Required action:
Could you give every record again, exactly as it reads?

Task inputs:
======
-- ==== Sys2Proof/Quiet.lean ====
section
/-! DEFINITION. A part of the state without what doorbells, attention causes and interrupt requests change in it, so that a
frame can say that nothing else of the part changed. -/
namespace Sys2Proof.Machine

/-- An island without the doorbells latched toward it (R66). -/
def Island.quiet (x : Island) : Island := { x with latchedBells := [] }

/-- The host port without its attention causes (Table 4.7). -/
def HostState.quiet (h : HostState) : HostState := { h with attnCause := 0 }

/-- A core without its pending interrupt channels (R186). -/
def CoreState.quiet (k : CoreState) : CoreState := { k with ipend := 0 }

end Sys2Proof.Machine
end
======
Task response:
-- ==== Sys2Proof/Quiet.lean ====
section
/-! DEFINITION. A part of the state without what doorbells, attention causes and interrupt requests change in it, so that a
frame can say that nothing else of the part changed. -/
namespace Sys2Proof.Machine

/-- An island without the doorbells latched toward it (R66). -/
def Island.quiet (x : Island) : Island := { x with latchedBells := [] }

/-- The host port without its attention causes (Table 4.7). -/
def HostState.quiet (h : HostState) : HostState := { h with attnCause := 0 }

/-- A core without its pending interrupt channels (R186). -/
def CoreState.quiet (k : CoreState) : CoreState := { k with ipend := 0 }

end Sys2Proof.Machine
end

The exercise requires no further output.